Immerhin entwickelte er ein staunendes Interesse für die Französinnen. Nicht für solche vom Schlage Mathildes, sondern für jene durch und durch professionellen Geschöpfe, die die Kassen der Supermärkte besetzten, kühl und künstlich wie die Bonbonfarben ihrer Berufskleidung. Alexander (Alexandre) verstand sie nicht und fühlte sich nicht in sie ein. Sie weckten keine Sexwünsche in ihm. Seine Phantasien waren keineswegs von kleinen, lebhaften Frauen in rosa und hellblau, mit harten Brustwarzen und dem Anflug eines Schnurrbarts bevölkert. Aber sie gaben ihm dennoch das Gefühl, ein Mann zu sein.

Übrigens hatte auch Mathilde keine Sexwünsche in ihm geweckt, bevor ihr Bauch mit seinem diese seltsame Symbiose eingegangen war. (Wie es dazu kommen konnte, entzog sich nach wie vor seiner Kenntnis.) Wenn er einer Frau mit begehrlichen Blicken folgte, dann handelte es sich in der Regel um eine ausländische Reinigungskraft, eine ältere, müde Person, deren Körper er sich als eine Höhle dachte. (Kein Wunder, bei der Erschöpfung.) Und wenn er sich befriedigte, dann geschah das nachts nach dunklen Träumen und mit großer Heftigkeit und in äußerster Kürze, ohne jede Vorlage.

Die drahtigen Französinnen aber – die mit den fränkischen Voreltern – bestaunte er bloß und sorgte damit gewissermaßen für die spekulative Seite in seinem Leben. Alexander sah nicht auf den ersten Blick, wofür sie lebten, und umgekehrt war er ihnen herzlich egal. Aber sie ließen ihn gelten, auch wenn er kein kommunikativer Typ war, freilich ansehnlich und auf eine nette Art selbständig. Man kann auch sagen, sie ließen ihn in Ruhe, so wie die Tankstelle, der Supermarkt oder das Baguette in Folie. Er interessierte sich ebenso für die Kundinnen im Einkaufsstreß, die hochgetürmte Wagen samt Kleinkindern an der Kasse vorbeischoben, an der Hand den Ehemann – natürlich nicht wörtlich –, irgendwie turnten sie alle am Warenband herum, der eine von außen, die andern von innen. Alexander fand es nicht verkehrt, das Familienleben als Dienst und das dazugehörige Temperament als Dienstauffassung zu bezeichnen. Vielleicht war er ja an den Glücksansprüchen seiner Frau gescheitert, und Mathilde, ach, Mathilde hatte er von dem Moment an, wo er aufhörte, sie zu bekämpfen, einfach nicht mehr ernstgenommen.

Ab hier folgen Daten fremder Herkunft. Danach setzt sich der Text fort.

-- ==== Sys2Proof/Safety.lean ====
section
/-! DEFINITION. What the claims are stated in: the invariant of reachable states (10_state.md rules R33,
R37, R38, R42, R43; 60_exceptions.md rules R212 to R215, R227), the well-behaved environment
(20_memory.md rule R74), and the two runs as functions of their streams (41_embedder.md rule R163,
42_extractor.md rule R195). -/

namespace Sys2Proof

open Sys2Proof.Machine

/-! ### The invariant -/

/-- The register files and hidden buffers have the sizes of 10_state.md rule R20, and the buffers their
canonical form. -/
abbrev FilesOk (c : Config) (b : Block) : Prop :=
  b.lane.length = 32 ∧ b.ext.length = c.extBufCap ∧
  Buf.Wf c.markerLen b.mbuf ∧ Buf.Wf c.payBufCap b.pbuf

/-- 10_state.md rule R42 (a) to (e); and a block that is neither running nor in a terminal state is
Idle with MODE 0, since only EMBED and EXTRACT write MODE (rule R29, rule R42(h)). -/
abbrev FlagsOk (b : Block) : Prop :=
  (b.busy = true → b.done = false ∧ b.fail = false) ∧
  (b.done = true → b.fail = false) ∧
  (b.done = true ↔ b.phase = .done) ∧
  (b.err = none ↔ b.fail = false) ∧
  (b.busy = true → b.phase ≠ .done) ∧
  (b.busy = false → b.done = false → b.fail = false → b.phase = .idle ∧ b.mode = .embedder)

/-- The failed stages that 60_exceptions.md rule R227 lists. -/
def failStages : List (Mode × Phase × FailKind) :=
  [(.embedder, .idle, .capacityError), (.embedder, .idle, .bufferOverflowError),
   (.embedder, .idle, .ioError), (.embedder, .header, .ioError), (.embedder, .marker, .ioError),
   (.embedder, .extLen, .ioError), (.embedder, .ext, .ioError), (.embedder, .payLen, .ioError),
   (.embedder, .payload, .ioError),
   (.extractor, .idle, .ioError), (.extractor, .header, .ioError),
   (.extractor, .header, .formatError), (.extractor, .marker, .ioError),
   (.extractor, .marker, .bufferOverflowError), (.extractor, .extLen, .ioError),
   (.extractor, .ext, .ioError), (.extractor, .payLen, .resourceError),
   (.extractor, .payLen, .ioError), (.extractor, .payload, .ioError)]

/-- Rule R227: no other combination of MODE, PHASE and ERR occurs. -/
abbrev StageOk (b : Block) : Prop := ∀ k, b.err = some k → (b.mode, b.phase, k) ∈ failStages

/-- What an Embedder run has done at each PHASE: cursor synchrony (rule R162), the start checks (rules
R151, R152), and the cursors of 10_state.md rule R43 with IDX of rule R31. -/
abbrev EmbedderOk (c : Config) (b : Block) : Prop :=
  b.curIn = b.curOut ∧
  ((b.busy = true ∨ b.phase ≠ .idle) →
    b.extLen.toNat < c.extBufCap ∧
    c.headerSize + c.required b.extLen.toNat b.payLen.toNat ≤ b.carrierLen.toNat) ∧
  (b.phase = .idle → b.idx.toNat = 0 ∧ b.curIn.toNat = 0) ∧
  (b.phase = .header →
    b.idx.toNat ≤ c.markerLen ∧ b.curIn.toNat = c.headerSize + 8 * b.idx.toNat) ∧
  (b.phase = .marker → b.idx.toNat = 0 ∧ b.curIn.toNat = c.headerSize + 8 * c.markerLen) ∧
  (b.phase = .extLen →
    b.idx.toNat ≤ b.extLen.toNat ∧
    b.curIn.toNat = c.headerSize + 8 * c.markerLen + 32 + 8 * b.idx.toNat) ∧
  (b.phase = .ext →
    b.idx.toNat = 0 ∧
    b.curIn.toNat = c.headerSize + 8 * c.markerLen + 32 + 8 * b.extLen.toNat) ∧
  (b.phase = .payLen →
    b.idx.toNat ≤ b.payLen.toNat ∧
    b.curIn.toNat =
      c.headerSize + 8 * c.markerLen + 32 + 8 * b.extLen.toNat + 32 + 8 * b.idx.toNat) ∧
  (b.phase = .payload →
    b.idx.toNat = 0 ∧
    c.headerSize + c.required b.extLen.toNat b.payLen.toNat ≤ b.curIn.toNat ∧
    b.curIn.toNat ≤ b.carrierLen.toNat) ∧
  (b.phase = .output ∨ b.phase = .done → b.idx.toNat = 0 ∧ b.curIn = b.carrierLen)

/-- How many entries of EXT the Extractor has written at this point of its run (42_extractor.md rules
R180, R186, R187); the others are 0x00 (93 U13). -/
def extFilled (b : Block) : Nat :=
  match b.phase with
  | .idle | .header | .marker => 0
  | .extLen => b.idx.toNat
  | .ext | .payLen | .payload | .output | .done => b.extLen.toNat

/-- What an Extractor run has done at each PHASE: CUR_OUT stays 0 (rule R42(g)), the cursors of rule R43,
the results and buffers written so far (rules R182 to R191), and what a failure leaves (60_exceptions.md
rules R212, R214, R215). -/
abbrev ExtractorOk (c : Config) (b : Block) : Prop :=
  b.curOut = 0 ∧
  (∀ j, extFilled b ≤ j → j < b.ext.length → b.ext[j]? = some 0x00#8) ∧
  (b.phase = .idle →
    b.idx.toNat = 0 ∧ b.curIn.toNat = 0 ∧ b.extLen = 0 ∧ b.payLen = 0) ∧
  (b.phase = .header →
    b.idx.toNat ≤ c.markerLen ∧ b.curIn.toNat = c.headerSize + 8 * b.idx.toNat ∧
    b.extLen = 0 ∧ b.payLen = 0 ∧
    (∀ j, j < b.idx.toNat → (bufGet b.mbuf j).isSome = true) ∧
    (b.err = some .formatError → b.idx.toNat = c.markerLen)) ∧
  (b.phase ≠ .idle → b.phase ≠ .header →
    ∀ j, j < c.markerLen → bufGet b.mbuf j = c.marker[j]?) ∧
  (b.phase = .marker →
    b.idx.toNat = 0 ∧ b.payLen = 0 ∧
    (b.err = some .bufferOverflowError →
      c.extBufCap ≤ b.extLen.toNat ∧
      b.curIn.toNat = c.headerSize + 8 * c.markerLen + 32) ∧
    (b.err ≠ some .bufferOverflowError →
      b.extLen = 0 ∧ b.curIn.toNat = c.headerSize + 8 * c.markerLen)) ∧
  (b.phase ≠ .idle → b.phase ≠ .header → b.phase ≠ .marker → b.extLen.toNat < c.extBufCap) ∧
  (b.phase = .extLen →
    b.idx.toNat ≤ b.extLen.toNat ∧ b.payLen = 0 ∧
    b.curIn.toNat = c.headerSize + 8 * c.markerLen + 32 + 8 * b.idx.toNat) ∧
  (b.phase = .ext →
    b.idx.toNat = 0 ∧ b.payLen = 0 ∧
    b.curIn.toNat = c.headerSize + 8 * c.markerLen + 32 + 8 * b.extLen.toNat) ∧
  (b.phase = .payLen →
    b.idx.toNat ≤ b.payLen.toNat ∧
    (0 < b.idx.toNat → b.payLen.toNat ≤ c.payBufCap) ∧
    (∀ j, j < b.idx.toNat → (bufGet b.pbuf j).isSome = true) ∧
    (b.err = some .resourceError → c.payBufCap < b.payLen.toNat) ∧
    b.curIn.toNat =
      c.headerSize + 8 * c.markerLen + 32 + 8 * b.extLen.toNat + 32 + 8 * b.idx.toNat) ∧
  (b.phase = .payload ∨ b.phase = .output ∨ b.phase = .done →
    b.idx.toNat = 0 ∧ b.payLen.toNat ≤ c.payBufCap ∧
    (∀ j, j < b.payLen.toNat → (bufGet b.pbuf j).isSome = true) ∧
    b.curIn.toNat = c.headerSize + c.required b.extLen.toNat b.payLen.toNat)

/-- The invariant: a legal configuration, and a block as the rules leave it in every reachable state.
It says nothing of the environment's contents or answers, of the host's queue, or of `free`. -/
structure Inv (s : State) : Prop where
  cfg       : s.cfg.Wf
  files     : FilesOk s.cfg s.blk
  flags     : FlagsOk s.blk
  stage     : StageOk s.blk
  embedder  : s.blk.mode = .embedder → EmbedderOk s.cfg s.blk
  extractor : s.blk.mode = .extractor → ExtractorOk s.cfg s.blk
  /-- Only a run has a transaction in progress (20_memory.md rule R80). -/
  waiting   : s.env.pending.isSome = true → s.blk.busy = true

/-! ### The environment and runs -/

/-- Every planned answer is `Ok`: with it the environment is the well-behaved one of 20_memory.md rule
R74, the contents deciding when a read fails. -/
abbrev WellBehaved (e : Env) : Prop := ∀ r ∈ e.plan, r = .ok

/-- Every coming transaction is answered, `Ok` or `Fail` (70_reset_and_hazards.md rule R253). -/
abbrev AlwaysAnswers (e : Env) : Prop := e.pending = none ∧ Reply.never ∉ e.plan

/-- A terminal state (10_state.md rule R28). -/
abbrev Terminal (b : Block) : Prop := b.done = true ∨ b.fail = true

/-- A run of `n` steps of the machine from `s`. -/
abbrev runFor (n : Nat) (s : State) : Result := Host.Core.run Sys2Proof.core n s

/-! ### The runs as functions of the streams -/

/-- `s[a..b)` (00_scope.md rule R14). -/
def seg (s : List Byte) (a b : Nat) : List Byte := (s.drop a).take (b - a)

/-- `packs(s, c)`: the concatenation over j of `pack_byte(s[j], c[8j..8j+8))` (rule R163). -/
def packs (s c : List Byte) : List Byte :=
  match s with
  | [] => []
  | v :: r => packByte v (c.take 8) ++ packs r (c.drop 8)

/-- The stego stream of rule R163 for an extension and a payload given as byte sequences. -/
def stegoOf (c : Config) (carrier ext payload : List Byte) : List Byte :=
  let a := c.headerSize
  let b := a + 8 * c.markerLen
  let d := b + 32
  let e := d + 8 * ext.length
  let f := e + 32
  let g := f + 8 * payload.length
  carrier.take a ++ packs c.marker (seg carrier a b)
    ++ packU32 (BitVec.ofNat 32 ext.length) (seg carrier b d)
    ++ packs ext (seg carrier d e)
    ++ packU32 (BitVec.ofNat 32 payload.length) (seg carrier e f)
    ++ packs payload (seg carrier f g) ++ carrier.drop g

/-- `byte_at(o)` (rule R195). -/
def byteAt (s : List Byte) (o : Nat) : Byte := unpackByte (seg s o (o + 8))

/-- `u32_at(o)` (rule R195). -/
def u32At (s : List Byte) (o : Nat) : Word := unpackU32 (seg s o (o + 32))

/-- `byte_at(o), byte_at(o + 8), ...`, n of them. -/
def bytesAt (s : List Byte) (o n : Nat) : List Byte :=
  (List.range n).map fun j => byteAt s (o + 8 * j)

/-- How an Extractor run ends (rule R195). -/
inductive ExtractEnd where
  | success (ext payload : List Byte)
  | failure (k : FailKind) (p : Phase)
deriving DecidableEq, Repr

/-- The nine tests of rule R195, in order; the first that fails ends the run. -/
def extractEnd (c : Config) (s : List Byte) : ExtractEnd :=
  let h := c.headerSize
  let m := h + 8 * c.markerLen
  if s.length < h then .failure .ioError .idle
  else if s.length < m then .failure .ioError .header
  else if bytesAt s h c.markerLen ≠ c.marker then .failure .formatError .header
  else if s.length < m + 32 then .failure .ioError .marker
  else
    let e := (u32At s m).toNat
    if c.extBufCap ≤ e then .failure .bufferOverflowError .marker
    else if s.length < m + 32 + 8 * e then .failure .ioError .extLen
    else if s.length < m + 64 + 8 * e then .failure .ioError .ext
    else
      let p := (u32At s (m + 32 + 8 * e)).toNat
      if c.payBufCap < p then .failure .resourceError .payLen
      else if s.length < m + 64 + 8 * e + 8 * p then .failure .ioError .payLen
      else .success (bytesAt s (m + 32) e) (bytesAt s (m + 64 + 8 * e) p)

/-! ### Shapes that several step rules share -/

/-- The block after failure entry and nothing else (60_exceptions.md rule R216). -/
abbrev failedBlock (k : FailKind) (b : Block) : Block :=
  { b with fail := true, err := some k, busy := false }

/-- A transaction answered `Fail`. -/
def failedTransaction (x : Transaction) : Bool :=
  match x with
  | .readFail _ _ | .writeFail _ _ => true
  | .readOk _ _ _ | .writeOk _ _ => false

/-- A read of `n` bytes from CIN as the next transaction is answered `Fail`: the environment says so, or
the bytes are not all there (20_memory.md rules R70, R71, R74). -/
abbrev CinReadFails (s : State) (n : Nat) : Prop :=
  s.env.plan.getD 0 .ok = .fail ∨
  (s.env.plan.getD 0 .ok = .ok ∧ s.env.cin.content.length < s.env.cin.pos + n)

/-- The next `n` bytes of CIN are there. -/
abbrev CinHas (s : State) (n : Nat) : Prop := s.env.cin.pos + n ≤ s.env.cin.content.length

/-- The sequencer's turn at `s` fails with IOError after the transactions `done`, of which the last is
the failed one; the block changes by failure entry alone, and `sout` and `pout` say whether SOUT and POUT
stay as they were (60_exceptions.md rules R211, R216, R218). -/
def FailsWithIOError (s : State) (done : List Transaction) (soutKept poutKept : Prop) : Prop :=
  ∃ t, sequencerTurn s = .next t ∧ t.blk = failedBlock .ioError s.blk ∧ t.cfg = s.cfg ∧
    t.host = s.host ∧ t.env.pending = s.env.pending ∧ t.env.history = s.env.history ++ done ∧
    (soutKept → t.env.sout = s.env.sout) ∧ (poutKept → t.env.pout = s.env.pout)

/-- The sequencer's turn at `s` reads `n` bytes from CIN, writes `f` of them to SOUT, and then leaves the
block `b`; a `Fail` of either transaction ends the step with IOError (the shape of 41_embedder.md rules
R153 to R157 and R159). -/
def CopiesGroup (s : State) (n : Nat) (f : List Byte → List Byte) (b : Block) : Prop :=
  let c := seg s.env.cin.content s.env.cin.pos (s.env.cin.pos + n)
  (CinHas s n → s.env.plan.getD 0 .ok = .ok → s.env.plan.getD 1 .ok = .ok →
    sequencerTurn s = .next
      { s with
        blk := b
        env := { s.env with
          cin := { s.env.cin with pos := s.env.cin.pos + n }
          sout := s.env.sout ++ f c
          plan := s.env.plan.drop 2
          history := s.env.history ++ [.readOk .cin n c, .writeOk .sout (f c)] } }) ∧
  (CinReadFails s n → FailsWithIOError s [.readFail .cin n] True True) ∧
  (CinHas s n → s.env.plan.getD 0 .ok = .ok → s.env.plan.getD 1 .ok = .fail →
    FailsWithIOError s [.readOk .cin n c, .writeFail .sout (f c)] False True)

/-- The sequencer's turn at `s` reads `n` bytes from CIN and then leaves the block `g` of them; a `Fail`
ends the step with IOError (the shape of 42_extractor.md rules R181, R182, R185, R186, R189, R191). -/
def ReadsGroup (s : State) (n : Nat) (g : List Byte → Block) : Prop :=
  let c := seg s.env.cin.content s.env.cin.pos (s.env.cin.pos + n)
  (CinHas s n → s.env.plan.getD 0 .ok = .ok →
    sequencerTurn s = .next
      { s with
        blk := g c
        env := { s.env with
          cin := { s.env.cin with pos := s.env.cin.pos + n }
          plan := s.env.plan.drop 1
          history := s.env.history ++ [.readOk .cin n c] } }) ∧
  (CinReadFails s n → FailsWithIOError s [.readFail .cin n] True True)

/-- The sequencer is at PHASE `p` of a run of the pipeline `m`. -/
abbrev RunningAt (m : Mode) (p : Phase) (s : State) : Prop :=
  s.blk.busy = true ∧ s.blk.mode = m ∧ s.blk.phase = p

end Sys2Proof
end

Komisch.

3

Die Erleichterung, wieder zu Hause zu sein, durchwärmte Alexander von innen. Von den überstandenen Strapazen war ihm eine Lebhaftigkeit geblieben, eine Lebendigkeit, über die nicht nur seine französischen Kollegen (wenn sie ihn denn gesehen hätten) gewaltig erstaunt wären, über die sich vielmehr auch seine deutschen Bekannten wunderten. Sich den Wind um die Nase wehen zu lassen tat doch gut, das sah man an Alexander, an der Herzlichkeit, die er ausströmte, der Wärme, mit der er den Leuten begegnete, der neuen Bedürftigkeit, die er, der Scheidungs-Junggeselle, der Frühvergreiste, mit kindlichem Stolz zur Schau trug: auch er war ein Mensch und brauchte die andern. Seine Augen hatten etwas Leuchtendes bekommen, woran sich niemand erinnerte, der ihn vor seinem Auslandsaufenthalt gekannt hatte. An seinem Pulloverärmel schmusten die Frauen. Aus Frankreich hatte er einen gewissen Stil mitgebracht, der Autonomie, nicht Autismus verhieß. Die Nubuk-Hose verschwand in den hintersten Abteilungen seines Schranks. Er trug jetzt Pullover aus Merinowolle und feine blau-weiß gestreifte Hemden.

Gleich am Ankunftsabend, als er um die Häuser zog, mußte er sich verschiedener Annäherungsversuche erwehren. Er entledigte sich dieser neuen Aufgabe mit Anmut, so als wäre das Bedauern auf seiner Seite. Hier war jemand, der auf seine Integrität achten mußte: das war der Eindruck, den er vermittelte und der ihn interessant machte, jedenfalls für seine Zielgruppe.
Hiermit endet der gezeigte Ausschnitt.